Data supplied:

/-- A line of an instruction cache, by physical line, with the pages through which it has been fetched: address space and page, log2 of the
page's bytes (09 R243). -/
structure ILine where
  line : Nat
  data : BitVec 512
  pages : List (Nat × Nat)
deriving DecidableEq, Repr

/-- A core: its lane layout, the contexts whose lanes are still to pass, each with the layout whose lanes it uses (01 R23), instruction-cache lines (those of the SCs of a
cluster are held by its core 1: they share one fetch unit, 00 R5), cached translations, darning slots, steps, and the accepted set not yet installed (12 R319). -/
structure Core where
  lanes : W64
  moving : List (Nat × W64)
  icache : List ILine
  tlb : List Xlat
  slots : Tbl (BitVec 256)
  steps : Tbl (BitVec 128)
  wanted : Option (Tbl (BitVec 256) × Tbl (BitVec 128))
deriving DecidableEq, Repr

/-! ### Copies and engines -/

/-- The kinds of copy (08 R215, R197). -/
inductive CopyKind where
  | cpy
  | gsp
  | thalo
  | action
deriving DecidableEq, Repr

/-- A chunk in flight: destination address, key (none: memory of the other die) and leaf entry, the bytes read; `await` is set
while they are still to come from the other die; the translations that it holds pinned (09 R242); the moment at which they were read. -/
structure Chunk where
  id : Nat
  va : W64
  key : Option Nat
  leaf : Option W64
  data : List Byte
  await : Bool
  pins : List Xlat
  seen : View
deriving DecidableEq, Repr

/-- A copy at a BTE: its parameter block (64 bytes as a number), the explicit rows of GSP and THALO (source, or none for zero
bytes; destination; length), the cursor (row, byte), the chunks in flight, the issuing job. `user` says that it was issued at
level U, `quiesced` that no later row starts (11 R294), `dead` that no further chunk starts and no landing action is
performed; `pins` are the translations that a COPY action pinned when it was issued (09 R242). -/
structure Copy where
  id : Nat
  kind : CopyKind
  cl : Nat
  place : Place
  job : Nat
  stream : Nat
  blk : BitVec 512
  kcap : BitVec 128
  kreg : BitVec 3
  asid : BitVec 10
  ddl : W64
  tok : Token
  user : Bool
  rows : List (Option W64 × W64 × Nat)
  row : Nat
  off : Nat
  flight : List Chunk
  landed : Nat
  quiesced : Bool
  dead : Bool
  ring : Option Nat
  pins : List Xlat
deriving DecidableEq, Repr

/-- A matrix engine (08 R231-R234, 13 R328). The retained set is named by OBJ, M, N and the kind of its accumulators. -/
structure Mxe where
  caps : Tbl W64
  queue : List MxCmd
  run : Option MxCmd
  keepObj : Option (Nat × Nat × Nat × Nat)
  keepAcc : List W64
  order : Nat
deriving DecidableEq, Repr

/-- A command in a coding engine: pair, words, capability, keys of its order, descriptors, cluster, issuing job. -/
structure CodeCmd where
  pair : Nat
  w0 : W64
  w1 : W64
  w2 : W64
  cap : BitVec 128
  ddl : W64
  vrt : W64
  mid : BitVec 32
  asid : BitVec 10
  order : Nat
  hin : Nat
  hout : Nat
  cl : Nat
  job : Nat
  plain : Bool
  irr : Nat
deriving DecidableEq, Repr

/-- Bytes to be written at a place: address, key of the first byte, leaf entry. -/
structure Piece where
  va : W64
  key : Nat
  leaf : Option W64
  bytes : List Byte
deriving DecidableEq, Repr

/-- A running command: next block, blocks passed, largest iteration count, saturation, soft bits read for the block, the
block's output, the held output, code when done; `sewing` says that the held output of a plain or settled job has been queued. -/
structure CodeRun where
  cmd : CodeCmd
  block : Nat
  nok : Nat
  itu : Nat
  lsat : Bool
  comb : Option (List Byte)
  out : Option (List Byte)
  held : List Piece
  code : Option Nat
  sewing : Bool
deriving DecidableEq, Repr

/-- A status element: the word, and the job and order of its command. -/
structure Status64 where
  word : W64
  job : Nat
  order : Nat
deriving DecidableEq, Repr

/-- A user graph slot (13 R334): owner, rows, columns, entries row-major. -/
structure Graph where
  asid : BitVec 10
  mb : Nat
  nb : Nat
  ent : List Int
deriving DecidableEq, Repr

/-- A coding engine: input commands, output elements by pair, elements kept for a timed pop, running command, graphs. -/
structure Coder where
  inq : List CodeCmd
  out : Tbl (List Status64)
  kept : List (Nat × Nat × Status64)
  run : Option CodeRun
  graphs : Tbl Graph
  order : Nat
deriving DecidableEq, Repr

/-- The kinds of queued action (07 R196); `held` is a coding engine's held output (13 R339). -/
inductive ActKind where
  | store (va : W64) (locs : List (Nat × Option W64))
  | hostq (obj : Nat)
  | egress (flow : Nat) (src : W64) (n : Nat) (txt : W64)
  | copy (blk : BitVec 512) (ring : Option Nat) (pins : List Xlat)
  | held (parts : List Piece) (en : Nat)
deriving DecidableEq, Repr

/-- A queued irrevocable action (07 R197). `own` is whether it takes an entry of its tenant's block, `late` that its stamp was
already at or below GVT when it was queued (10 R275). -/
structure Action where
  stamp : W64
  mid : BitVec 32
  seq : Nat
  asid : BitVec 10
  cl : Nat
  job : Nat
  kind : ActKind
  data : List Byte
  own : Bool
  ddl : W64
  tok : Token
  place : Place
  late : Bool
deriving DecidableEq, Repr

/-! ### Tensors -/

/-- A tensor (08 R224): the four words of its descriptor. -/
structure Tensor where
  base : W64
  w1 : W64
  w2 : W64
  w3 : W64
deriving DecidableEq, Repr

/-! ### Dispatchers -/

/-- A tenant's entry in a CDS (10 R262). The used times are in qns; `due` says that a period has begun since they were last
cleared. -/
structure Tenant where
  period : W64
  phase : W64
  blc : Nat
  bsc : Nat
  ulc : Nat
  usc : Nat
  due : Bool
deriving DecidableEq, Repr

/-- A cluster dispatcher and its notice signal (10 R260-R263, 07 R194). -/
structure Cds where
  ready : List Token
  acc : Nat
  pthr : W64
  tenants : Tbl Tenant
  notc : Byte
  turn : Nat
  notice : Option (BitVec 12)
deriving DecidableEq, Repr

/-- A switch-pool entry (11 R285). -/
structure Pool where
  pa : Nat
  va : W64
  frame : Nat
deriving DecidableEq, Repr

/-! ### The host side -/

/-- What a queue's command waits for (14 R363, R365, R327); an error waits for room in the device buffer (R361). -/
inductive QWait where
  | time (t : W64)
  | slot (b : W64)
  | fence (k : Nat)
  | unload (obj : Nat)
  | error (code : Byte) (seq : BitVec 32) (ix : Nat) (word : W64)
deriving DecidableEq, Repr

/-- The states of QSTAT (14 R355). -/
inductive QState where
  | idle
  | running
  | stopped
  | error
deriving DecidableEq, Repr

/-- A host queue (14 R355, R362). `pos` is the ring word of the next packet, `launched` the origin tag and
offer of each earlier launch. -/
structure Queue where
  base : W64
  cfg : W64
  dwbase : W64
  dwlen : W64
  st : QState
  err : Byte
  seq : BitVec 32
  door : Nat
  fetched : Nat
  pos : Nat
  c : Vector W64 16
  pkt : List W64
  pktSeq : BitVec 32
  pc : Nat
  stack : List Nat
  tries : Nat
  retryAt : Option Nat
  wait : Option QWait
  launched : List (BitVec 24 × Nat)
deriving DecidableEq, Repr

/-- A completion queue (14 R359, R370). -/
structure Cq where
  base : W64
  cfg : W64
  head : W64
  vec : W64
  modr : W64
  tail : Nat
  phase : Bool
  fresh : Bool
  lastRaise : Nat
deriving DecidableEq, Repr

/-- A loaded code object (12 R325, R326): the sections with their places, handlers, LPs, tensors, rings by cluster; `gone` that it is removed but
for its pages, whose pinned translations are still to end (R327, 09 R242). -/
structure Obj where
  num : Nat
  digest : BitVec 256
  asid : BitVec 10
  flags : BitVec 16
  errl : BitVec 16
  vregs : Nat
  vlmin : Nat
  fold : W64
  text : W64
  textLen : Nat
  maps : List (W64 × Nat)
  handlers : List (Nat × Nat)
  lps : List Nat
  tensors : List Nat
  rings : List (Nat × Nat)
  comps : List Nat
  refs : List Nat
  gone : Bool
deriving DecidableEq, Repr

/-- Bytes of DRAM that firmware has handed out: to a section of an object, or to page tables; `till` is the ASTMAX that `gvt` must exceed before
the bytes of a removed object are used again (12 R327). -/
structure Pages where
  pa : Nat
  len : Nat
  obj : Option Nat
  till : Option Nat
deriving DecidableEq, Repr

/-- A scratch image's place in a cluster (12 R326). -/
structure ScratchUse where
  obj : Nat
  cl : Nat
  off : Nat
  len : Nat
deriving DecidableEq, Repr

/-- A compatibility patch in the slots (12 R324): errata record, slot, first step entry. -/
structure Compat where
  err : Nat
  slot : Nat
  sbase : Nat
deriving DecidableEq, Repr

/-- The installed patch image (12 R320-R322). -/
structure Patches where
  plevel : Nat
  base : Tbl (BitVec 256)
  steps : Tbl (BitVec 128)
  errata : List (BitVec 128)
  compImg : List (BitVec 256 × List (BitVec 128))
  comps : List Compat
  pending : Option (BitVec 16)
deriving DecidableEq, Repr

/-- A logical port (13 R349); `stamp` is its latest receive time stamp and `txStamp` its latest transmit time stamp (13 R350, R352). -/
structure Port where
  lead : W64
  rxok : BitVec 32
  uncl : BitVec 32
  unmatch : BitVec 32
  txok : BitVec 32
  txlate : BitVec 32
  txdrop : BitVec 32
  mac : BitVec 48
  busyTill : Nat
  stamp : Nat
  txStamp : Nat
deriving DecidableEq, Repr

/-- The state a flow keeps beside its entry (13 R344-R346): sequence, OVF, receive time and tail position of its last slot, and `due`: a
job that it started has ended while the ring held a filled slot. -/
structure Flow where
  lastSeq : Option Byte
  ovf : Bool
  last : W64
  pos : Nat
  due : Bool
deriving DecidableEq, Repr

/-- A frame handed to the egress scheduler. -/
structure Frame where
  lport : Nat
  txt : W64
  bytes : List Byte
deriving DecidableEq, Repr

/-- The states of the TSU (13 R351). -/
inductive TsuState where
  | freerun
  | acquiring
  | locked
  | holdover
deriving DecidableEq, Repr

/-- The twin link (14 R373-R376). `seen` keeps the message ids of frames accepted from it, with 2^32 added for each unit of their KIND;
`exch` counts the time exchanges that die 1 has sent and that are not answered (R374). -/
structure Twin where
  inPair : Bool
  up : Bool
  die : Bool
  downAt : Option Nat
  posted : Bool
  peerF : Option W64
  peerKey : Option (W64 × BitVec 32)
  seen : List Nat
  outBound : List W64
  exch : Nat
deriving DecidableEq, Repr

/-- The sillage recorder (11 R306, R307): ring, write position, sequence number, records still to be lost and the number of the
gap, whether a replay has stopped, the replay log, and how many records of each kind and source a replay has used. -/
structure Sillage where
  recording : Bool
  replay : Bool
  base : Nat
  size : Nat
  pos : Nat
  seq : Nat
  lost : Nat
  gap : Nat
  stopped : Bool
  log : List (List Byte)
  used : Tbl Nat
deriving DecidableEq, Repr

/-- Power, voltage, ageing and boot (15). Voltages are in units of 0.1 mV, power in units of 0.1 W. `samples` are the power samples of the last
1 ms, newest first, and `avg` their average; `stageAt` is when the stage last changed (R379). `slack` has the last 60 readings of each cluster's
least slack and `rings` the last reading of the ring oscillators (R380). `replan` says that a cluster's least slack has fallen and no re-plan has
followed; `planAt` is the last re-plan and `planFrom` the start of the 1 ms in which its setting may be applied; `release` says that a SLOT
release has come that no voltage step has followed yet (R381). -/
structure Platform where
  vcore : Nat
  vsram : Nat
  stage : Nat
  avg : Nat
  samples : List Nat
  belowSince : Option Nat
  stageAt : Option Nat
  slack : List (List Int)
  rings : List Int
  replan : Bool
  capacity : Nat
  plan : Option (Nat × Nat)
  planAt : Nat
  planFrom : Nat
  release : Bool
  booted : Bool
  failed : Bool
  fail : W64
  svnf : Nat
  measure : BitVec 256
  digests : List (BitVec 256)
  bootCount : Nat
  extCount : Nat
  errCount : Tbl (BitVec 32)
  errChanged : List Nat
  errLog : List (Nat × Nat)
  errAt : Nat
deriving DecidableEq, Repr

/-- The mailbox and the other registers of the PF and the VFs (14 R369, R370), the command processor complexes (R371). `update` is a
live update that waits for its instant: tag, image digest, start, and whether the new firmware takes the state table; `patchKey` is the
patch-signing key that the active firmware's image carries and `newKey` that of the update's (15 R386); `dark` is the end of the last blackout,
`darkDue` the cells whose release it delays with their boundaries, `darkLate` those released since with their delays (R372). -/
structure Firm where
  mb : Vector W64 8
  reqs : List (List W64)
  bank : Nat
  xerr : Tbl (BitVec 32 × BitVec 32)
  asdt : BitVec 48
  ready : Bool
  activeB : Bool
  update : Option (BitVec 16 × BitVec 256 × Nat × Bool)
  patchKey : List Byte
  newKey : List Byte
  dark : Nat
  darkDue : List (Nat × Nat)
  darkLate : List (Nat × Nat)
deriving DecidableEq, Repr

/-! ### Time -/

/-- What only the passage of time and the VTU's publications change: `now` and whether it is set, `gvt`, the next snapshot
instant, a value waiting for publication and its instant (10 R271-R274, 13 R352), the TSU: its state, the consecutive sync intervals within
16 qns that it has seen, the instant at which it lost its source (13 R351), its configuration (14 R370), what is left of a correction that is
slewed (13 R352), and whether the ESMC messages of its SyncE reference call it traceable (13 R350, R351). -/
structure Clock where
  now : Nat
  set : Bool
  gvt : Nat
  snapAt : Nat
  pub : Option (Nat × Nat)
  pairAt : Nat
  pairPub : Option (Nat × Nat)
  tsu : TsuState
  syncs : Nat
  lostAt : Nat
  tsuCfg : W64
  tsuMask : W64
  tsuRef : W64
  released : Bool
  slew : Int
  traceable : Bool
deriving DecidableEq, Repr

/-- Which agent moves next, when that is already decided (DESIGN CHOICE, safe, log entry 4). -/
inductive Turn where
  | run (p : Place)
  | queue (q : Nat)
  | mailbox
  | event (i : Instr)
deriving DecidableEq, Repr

Problem details:
Show all lines from the records above where the word "rows" occurs.

Finished exercise:
/-- A copy at a BTE: its parameter block (64 bytes as a number), the explicit rows of GSP and THALO (source, or none for zero
  rows : List (Option W64 × W64 × Nat)
/-- A user graph slot (13 R334): owner, rows, columns, entries row-major. -/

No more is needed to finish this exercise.